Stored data
BEGIN

/-- R347, R366: a write to an owner register by the PF or the management controller that is not the owner changes nothing but
OWNERR, which counts it and saturates; a VF's write to a PF-only register changes nothing. That a write to OWNCTL which asks for
neither CLAIM nor ACCEPT is counted, also where it changes neither ALLOW nor HANDTO, is the model's reading (log entry 53). -/
def Obligations.OwnerRegistersKept : Prop :=
  (∀ (s : State) (fn off size : Nat) (v : DWord), s.ev = .reg (.fn fn) off size v → s.isUp = true → 1 ≤ fn → fn < 64 →
    accessOk off size = true → 0x100 ≤ off → off < 0x8000 → exec .registerWrite s = .next s) ∧
  ∀ (s : State) (m : Master) (off size : Nat) (v : DWord), s.ev = .reg m off size v → s.isUp = true → s.owns m = false →
    ownerCode m ≠ 0 → size = 4 ∨ size = 8 → off % size = 0 →
    ((off ∈ [0x200, 0x208, 0x210, 0x220, 0x228, 0x230, 0x250, 0x258, 0x204, 0x20C, 0x214, 0x224, 0x22C, 0x234, 0x254, 0x25C,
        0x218, 0x238]) ∨ (0x240 ≤ off ∧ off < 0x250) ∨ (0x280 ≤ off ∧ off < 0x2C0) ∨ (0x408 ≤ off ∧ off < 0x800) ∨
      (0x800 ≤ off ∧ off < 0x8C0 ∧ off % 8 = 0) ∨ (0x900 ≤ off ∧ off < 0x9C0) ∨
      (off = 0x104 ∧ v.getLsbD 4 = false ∧ v.getLsbD 5 = false) →
      exec .registerWrite s = .next { s with regs := { s.regs with
        ownerr := if s.regs.ownerr = 0xFFFFFFFF then 0xFFFFFFFF else s.regs.ownerr + 1 } })

/-! ### Reset, group start and the frame of register instructions -/

/-- What reset leaves in the registers for which the spec gives a reset value: R252, R296, R320, R321, R335, R336, R342, R346,
R350 to R354, R356, R362, R364, R366, R369. OWNERR 0 (log entry 2), the ALLOW part of OWNCTL (log entry 12), and that no group,
queue, context or board is there (log entries 1 and 7), are the model's choices. R73, R80, R95, R100, R101, R117,
R132, R197, R218, R282: what a group holds as it starts. -/
def Obligations.ResetAndGroupStartValues : Prop :=
  (State.reset.regs.bootst = 0 ∧ State.reset.regs.ownctl = 0 ∧ State.reset.regs.ownerr = 0 ∧ State.reset.regs.qtroot = 0 ∧
  State.reset.regs.ctxroot = 0 ∧ State.reset.regs.pasidroot = 0 ∧ State.reset.regs.classcfg = 30 * 2048 + 24 * 32 + 12 ∧
  State.reset.regs.vfapsz = 36 ∧ State.reset.regs.dreset = 0 ∧ State.reset.regs.fdevid = 0 ∧ State.reset.regs.frtroot = 0 ∧
  State.reset.regs.finroot = 0 ∧ State.reset.regs.tweight.all (fun w => decide (w = 1)) = true ∧
  State.reset.regs.toffs.all (fun w => decide (w = 0)) = true ∧ State.reset.regs.s2root.all (fun w => decide (w = 0)) = true ∧
  State.reset.regs.health.extractLsb' 56 8 = 255 ∧ State.reset.regs.health.extractLsb' 40 16 = 0 ∧
  State.reset.regs.health.extractLsb' 16 24 = 0xFFFFFF ∧ State.reset.regs.health.extractLsb' 0 16 = 0 ∧
  State.reset.others = [] ∧ State.reset.queues = [] ∧ State.reset.ctxs = [] ∧ State.reset.boards = []) ∧
  (∀ (id : GroupId) (entry trapv : DWord) (bs : List Nat), id.lanes ≤ 96 →
    (∀ n : BitVec 6, n.toNat < 61 → (Group.initial id entry trapv bs).rs n = 0) ∧
    (∀ l, l < 96 → ((Group.initial id entry trapv bs).raw 0).getLsbD l = decide (l < id.lanes)) ∧
    (∀ p, p < 232 → (Group.initial id entry trapv bs).physLanes p = zeroLanes) ∧
    (∀ l, 0 < l → l < 96 → (Group.initial id entry trapv bs).gen[l]? = some (BitVec.ofNat 32 (l * 0x10001))) ∧
    (Group.initial id entry trapv bs).gen[0]? = some 1 ∧ (Group.initial id entry trapv bs).fpcr = 0 ∧
    (Group.initial id entry trapv bs).fpsr = 0 ∧ (Group.initial id entry trapv bs).mdef = 0x269 ∧
    (Group.initial id entry trapv bs).depth = 0 ∧
    (∀ q, q < 16 → ((Group.initial id entry trapv bs).queue q).kind = .unbound ∧
      ((Group.initial id entry trapv bs).queue q).entries = []) ∧
    (Group.initial id entry trapv bs).wdcfg = 24 * 2 ^ 16 + 30 * 2 ^ 8 + 1)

END

● **What needs to be done**:
In the entries above, restate word for word the lines between the one holding "accessOk off size" and the one holding "(State.reset.regs.bootst = 0", inclusive, and nothing besides.

● **Reply to the exercise**:
    accessOk off size = true → 0x100 ≤ off → off < 0x8000 → exec .registerWrite s = .next s) ∧
  ∀ (s : State) (m : Master) (off size : Nat) (v : DWord), s.ev = .reg m off size v → s.isUp = true → s.owns m = false →
    ownerCode m ≠ 0 → size = 4 ∨ size = 8 → off % size = 0 →
    ((off ∈ [0x200, 0x208, 0x210, 0x220, 0x228, 0x230, 0x250, 0x258, 0x204, 0x20C, 0x214, 0x224, 0x22C, 0x234, 0x254, 0x25C,
        0x218, 0x238]) ∨ (0x240 ≤ off ∧ off < 0x250) ∨ (0x280 ≤ off ∧ off < 0x2C0) ∨ (0x408 ≤ off ∧ off < 0x800) ∨
      (0x800 ≤ off ∧ off < 0x8C0 ∧ off % 8 = 0) ∨ (0x900 ≤ off ∧ off < 0x9C0) ∨
      (off = 0x104 ∧ v.getLsbD 4 = false ∧ v.getLsbD 5 = false) →
      exec .registerWrite s = .next { s with regs := { s.regs with
        ownerr := if s.regs.ownerr = 0xFFFFFFFF then 0xFFFFFFFF else s.regs.ownerr + 1 } })

/-! ### Reset, group start and the frame of register instructions -/

/-- What reset leaves in the registers for which the spec gives a reset value: R252, R296, R320, R321, R335, R336, R342, R346,
R350 to R354, R356, R362, R364, R366, R369. OWNERR 0 (log entry 2), the ALLOW part of OWNCTL (log entry 12), and that no group,
queue, context or board is there (log entries 1 and 7), are the model's choices. R73, R80, R95, R100, R101, R117,
R132, R197, R218, R282: what a group holds as it starts. -/
def Obligations.ResetAndGroupStartValues : Prop :=
  (State.reset.regs.bootst = 0 ∧ State.reset.regs.ownctl = 0 ∧ State.reset.regs.ownerr = 0 ∧ State.reset.regs.qtroot = 0 ∧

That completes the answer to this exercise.